Now, in the version I released last month, I left the original, non-HoL variants of all those weapons -- including the green Prom R -- as options in the mission loadouts. I figured giving the player extra options couldn't be a bad thing. In retrospect, this was a stupid decision -- it just creates pointless confusion, especially since I'm not even sure it's possible to tell the variants apart in the weapon select screen.
So, in the version that I uploaded (or at least tried to upload) a couple days ago, I fixed that -- the mission loadout options only give you access to HoL variants.
But for some reason the version you guys are getting is different from the version I uploaded. (Both times. Borked loadouts involving Akhetons were never part of anything I uploaded.) It sounds like what's happening is that my HoL weapon variants are missing from the mission loadouts for some reason, which is why they only appear in the red-alert missions -- in those cases they're forced in by the mission's red-alert status.
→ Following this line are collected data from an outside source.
-- ==== Sys2Proof/Machine/ScControl.lean ====
section
/-! DEFINITION. The control instructions: tables, block operations, samples, stamps, frames and DONE (chapter Control Instructions). -/

namespace Sys2Proof.Machine

/-! ### Table interpolation (R266 to R271) -/

/-- A binary64 load of a TINT (R271). -/
def State.loadF (s : State) (k : CoreId) (va : W64) : MRes Nat := s.load k va 8 false

/-- The words of a descriptor, from an address up. -/
def State.loadWords (s : State) (k : CoreId) (va : W64) : Nat → MRes (List Nat)
  | 0 => .ok [] s
  | n + 1 => (s.load k va 8 false).andThen fun v s => (s.loadWords k (va + 8) n).andThen fun r s => .ok (v :: r) s

/-- A descriptor of 64 B (R266). -/
structure TintDesc where
  words : List Nat
deriving DecidableEq, Repr

/-- The number in n bytes from byte o of a descriptor. -/
def TintDesc.at' (d : TintDesc) (o n : Nat) : Nat := d.words.getD (o / 8) 0 / 2 ^ (8 * (o % 8)) % 2 ^ (8 * n)
/-- N j. -/
def TintDesc.count (d : TintDesc) (j : Nat) : Nat := d.at' (4 + 4 * j) 4
/-- B j. -/
def TintDesc.base (d : TintDesc) (j : Nat) : W64 := BitVec.ofNat 64 (d.at' (16 + 8 * j) 8)
/-- VAL. -/
def TintDesc.values (d : TintDesc) : W64 := BitVec.ofNat 64 (d.at' 40 8)
/-- The edge mode of axis j. -/
def TintDesc.edge (d : TintDesc) (j : Nat) : Nat := d.at' 2 1 / 2 ^ (2 * j) % 4
/-- VTYPE is binary32. -/
def TintDesc.single (d : TintDesc) : Bool := d.at' 1 1 == 1

/-- The failing check of a descriptor for an instruction of a number of axes, as SUB of TABLE_DESC gives it; 0 where none fails (R267, R290). -/
def TintDesc.check (d : TintDesc) (dims : Nat) : Nat :=
  let axes := List.range dims
  if d.at' 3 1 != 0 || 63 < d.at' 2 1 || d.at' 48 8 != 0 || d.at' 56 8 != 0 then 2
  else if d.at' 0 1 != dims then 3
  else if 1 < d.at' 1 1 then 4
  else if axes.any (fun j => d.edge j == 3) then 5
  else if axes.any (fun j => d.count j < 2 || 65536 < d.count j) then 6
  else if axes.any (fun j => (d.base j).toNat % 8 != 0) || d.values.toNat % (if d.single then 4 else 8) != 0 then 7
  else 0

/-- x is less than y, both no NaN. -/
def fLt (x y : Nat) : Bool :=
  let a := fUnpack false x
  let b := fUnpack false y
  !a.isN && !b.isN && decide (fOrder a b < 0)

/-- The segment search of R268, on breakpoints from an address, between lo and hi, in at most fuel steps. -/
def State.search (s : State) (k : CoreId) (b : W64) (x : Nat) : (fuel lo hi : Nat) → MRes Nat
  | 0, lo, _ => .ok lo s
  | f + 1, lo, hi =>
    if hi - lo ≤ 1 then .ok lo s
    else
      let mid := (lo + hi) / 2
      (s.loadF k (b + BitVec.ofNat 64 (8 * mid))).andThen fun v s =>
        if fLt x v then s.search k b x f lo mid else s.search k b x f mid hi

/-- An axis after its search: the segment, its fraction, the flags so far, and whether the result is the canonical NaN (R269). -/
structure Axis where
  seg : Nat
  t : Nat
  flags : Nat
  nan : Bool
deriving DecidableEq, Repr

/-- 1.0 in binary64. -/
def one64 : Nat := 0x3ff0000000000000

/-- The fraction of a coordinate x in the segment [b0, b1], and the edge mode's action beyond the first and last breakpoint (R269). -/
def axisOf (m edge seg x b0 b1 first last : Nat) : Axis :=
  let n := fAddV false m (fUnpack false x) (fUnpack false b0).neg
  let d := fAddV false m (fUnpack false b1) (fUnpack false b0).neg
  let q := fDivV false m (fUnpack false n.bits) (fUnpack false d.bits)
  let fl := n.flags ||| d.flags ||| q.flags
  if (fUnpack false x).isN then ⟨seg, q.bits, fl ||| fInvalid, true⟩
  else if fLt x first then
    (match edge with
     | 0 => ⟨seg, 0, fl, false⟩
     | 1 => ⟨seg, q.bits, fl, false⟩
     | _ => ⟨seg, q.bits, fl ||| fInvalid, true⟩)
  else if fLt last x then
    (match edge with
     | 0 => ⟨seg, one64, fl, false⟩
     | 1 => ⟨seg, q.bits, fl, false⟩
     | _ => ⟨seg, q.bits, fl ||| fInvalid, true⟩)
  else ⟨seg, q.bits, fl, false⟩

/-- Axis j of a table at a coordinate (R268, R269). -/
def State.axis (s : State) (k : CoreId) (m : Nat) (d : TintDesc) (j x : Nat) : MRes Axis :=
  let b := d.base j
  let n := d.count j
  let rd (s : State) (i : Nat) : MRes Nat := s.loadF k (b + BitVec.ofNat 64 (8 * i))
  (s.search k b x 17 0 (n - 1)).andThen fun seg s =>
    (rd s seg).andThen fun b0 s => (rd s (seg + 1)).andThen fun b1 s =>
      (rd s 0).andThen fun lo s => (rd s (n - 1)).andThen fun hi s =>
        .ok (axisOf m (d.edge j) seg x b0 b1 lo hi) s

/-- The axes of a table at its coordinates. -/
def State.axes (s : State) (k : CoreId) (m : Nat) (d : TintDesc) : (j : Nat) → List Nat → MRes (List Axis)
  | _, [] => .ok [] s
  | j, x :: r => (s.axis k m d j x).andThen fun a s => (s.axes k m d (j + 1) r).andThen fun l s => .ok (a :: l) s

/-- The indices of the corners in ascending order, axis 0 fastest: index 0 to 2^axes - 1, then the value index (R266, R270). -/
def cornerIndex (d : TintDesc) (l : List Axis) (c : Nat) : Nat :=
  let i (j : Nat) : Nat := (l.getD j ⟨0, 0, 0, false⟩).seg + c / 2 ^ j % 2
  if l.length = 1 then i 0
  else if l.length = 2 then i 0 + d.count 0 * i 1
  else i 0 + d.count 0 * (i 1 + d.count 1 * i 2)

/-- A table value as binary64: a binary32 value is converted exactly (R270). -/
def State.tableValue (s : State) (k : CoreId) (d : TintDesc) (i : Nat) : MRes FRes :=
  if d.single then
    (s.load k (d.values + BitVec.ofNat 64 (4 * i)) 4 false).andThen fun v s => .ok (fResizeV false 0 (fUnpack true v)) s
  else (s.loadF k (d.values + BitVec.ofNat 64 (8 * i))).andThen fun v s => .ok ⟨v, 0⟩ s

/-- The corner values from corner c, of n left. -/
def State.corners (s : State) (k : CoreId) (d : TintDesc) (l : List Axis) : (n c : Nat) → MRes (List FRes)
  | 0, _ => .ok [] s
  | n + 1, c => (s.tableValue k d (cornerIndex d l c)).andThen fun v s => (s.corners k d l n (c + 1)).andThen fun r s => .ok (v :: r) s

/-- The reduction of a pair with a fraction (R270). -/
def reduce (m t : Nat) (v0 v1 : FRes) : FRes :=
  let fl := v0.flags ||| v1.flags
  if (fUnpack false t) = fUnpack false 0 || t == 2 ^ 63 then ⟨v0.bits, fl⟩
  else if t = one64 then ⟨v1.bits, fl⟩
  else
    let d := fAddV false m (fUnpack false v1.bits) (fUnpack false v0.bits).neg
    let r := fFmaV false m (fUnpack false t) (fUnpack false d.bits) (fUnpack false v0.bits)
    ⟨r.bits, fl ||| d.flags ||| r.flags⟩

/-- Every pair of a list reduced with a fraction. -/
def reducePairs (m t : Nat) : List FRes → List FRes
  | a :: b :: r => reduce m t a b :: reducePairs m t r
  | l => l

/-- Axis by axis, first to last (R270). -/
def reduceAll (m : Nat) : List Axis → List FRes → FRes
  | [], l => l.getD 0 ⟨0, 0⟩
  | a :: r, l => reduceAll m r (reducePairs m a.t l)

/-- A NaN becomes the canonical NaN. -/
def canonNaN (v : Nat) : Nat := if (fUnpack false v).isN then fNaN false else v

/-- The binary64 operations of a TINT of a number of axes: three for each fraction, and three for each pair reduced (R269, R270, R525). -/
def tintOps (dims : Nat) : Nat := 3 * dims + 3 * (2 ^ dims - 1)

/-- The result of a TINT on its axes and corner values. -/
def tintRes (m : Nat) (l : List Axis) (vals : List FRes) : FRes :=
  let fl := l.foldl (fun f a => f ||| a.flags) 0
  if l.any (·.nan) then ⟨fNaN false, fl⟩
  else
    let r := reduceAll m l vals
    ⟨canonNaN r.bits, fl ||| r.flags⟩

/-- TABLE_DESC with its failing check (R267, R290). -/
def State.tableExc (s : State) (k : CoreId) (va : W64) (check : Nat) : Exc := s.excAt k 0x0a 12 check va

/-- What an instruction of several reads answers: where it does not complete after an uncached or device-ordered read, that read has not been performed (R224), and the state is as it was. -/
def State.whole {α : Type} (s : State) (k : CoreId) (r : MRes α) : MRes α :=
  let same (t : State) : State := if (t.core k).devReads = (s.core k).devReads then t else s
  match r with
  | .ok v t => .ok v t
  | .exc e t => .exc e (same t)
  | .wait t => .wait (same t)

/-- TINT with a number of coordinates: it completes, or raises its exception before it writes Fd (R224, R266 to R271). -/
def tintOp (k : CoreId) (d a : Reg) (coords : CoreSt → List Nat) (s : State) : State :=
  s.instr k (fun s =>
    let c := s.core k
    let va := c.xr a
    let xs := coords c
    if va.toNat % 64 != 0 then .exc (s.tableExc k va 1) s
    else s.whole k ((s.loadWords k va 8).andThen fun w s =>
      let t : TintDesc := ⟨w⟩
      let bad := t.check xs.length
      if bad != 0 then .exc (s.tableExc k va bad) s
      else (s.axes k c.rnd t 0 xs).andThen fun l s =>
        (s.corners k t l (2 ^ xs.length) 0).andThen fun vals s =>
          s.done k (fun c => (c.putF d (tintOps xs.length) (tintRes c.rnd l vals)).ev 0x23 1)))

/-- TINT1 (R265). -/
def execTint1 (k : CoreId) (d a b : Reg) (s : State) : Host.Outcome State Fault Refusal :=
  .next (tintOp k d a (fun c => [(c.fr b).toNat]) s)

/-- TINT2 (R265). -/
def execTint2 (k : CoreId) (d a b c : Reg) (s : State) : Host.Outcome State Fault Refusal :=
  .next (tintOp k d a (fun x => [(x.fr b).toNat, (x.fr c).toNat]) s)

/-- TINT3: coordinate 2 in F(c+1); c = 31 is illegal (R265). -/
def execTint3 (k : CoreId) (d a b c : Reg) (s : State) : Host.Outcome State Fault Refusal :=
  .next (if c = 31 then s.instr k (fun s => s.illegal k (encR5 0x3c d.toNat a.toNat b.toNat c.toNat 3))
    else tintOp k d a (fun x => [(x.fr b).toNat, (x.fr c).toNat, (x.fr (c + 1)).toNat]) s)

/-! ### Block operations (R272 to R279) -/

/-- Where a block operation stands: elements or bytes completed, and VDOT's accumulators. -/
structure Blk where
  pos : Nat
  acc0 : Nat
  acc1 : Nat
deriving DecidableEq, Repr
As for why they'd be substituted with Akhetons...my guess would be that it's because you're required to have at least one primary weapon, and...maybe the Akheton comes first alphabetically...?
Based on some other things Mito said, I think what might be going on is that the game is using old mission files, from the original release. (But maybe only partially, or something? If the old missions are being used, the weapon variants shouldn't be present in the red-alerts, either. It kind of sounds like the game is trying to mash the two versions of the missions together, but I don't know how or why that would happen.)
For reference, could you guys tell me some other things about the missions you're getting? Specifically, what color are things? All of the HoL ships, from warships to fighters (with the exception of the Bes-class Witness), are supposed to have red glows, rather than the original blue. Which are you seeing? If they're red, are all of the ships red, or is it just the Typhon and Aten, with the others still being blue?
Similarly, what do the blobs from the HoL's turrets look like? They're supposed to start yellow and gradually turn red, as well as having a slightly different texture from the standard blobs. Do they look like that, or do they look like the normal ones? (Or are they starting-yellow-turning-red, but still using the regular textures -- the way they look in the OP's second screenshot? I ask because the different texture was a very late addition, so if you're seeing an intermediate version that might shed light on what's happening.)
I really do apologize for how much a ****show this is. Unfortunately I'm genuinely not sure what's going on here or how to fix it.
Ok, so now that I've had a chance to finish the campaign without the loadout issues, I just want to say that that was some amazing writing and characterization there. Use of the BP soundtracks helped a lot in building atmosphere and emotion, which I've always thought was one of its a singular strong points. Also, the rapid-fire turrets and BP AI profiles really help turn the final few battles into works of art, and I can't believe I've never tried loading a Sekhmet with all Harpoons before, that was a lot of fun.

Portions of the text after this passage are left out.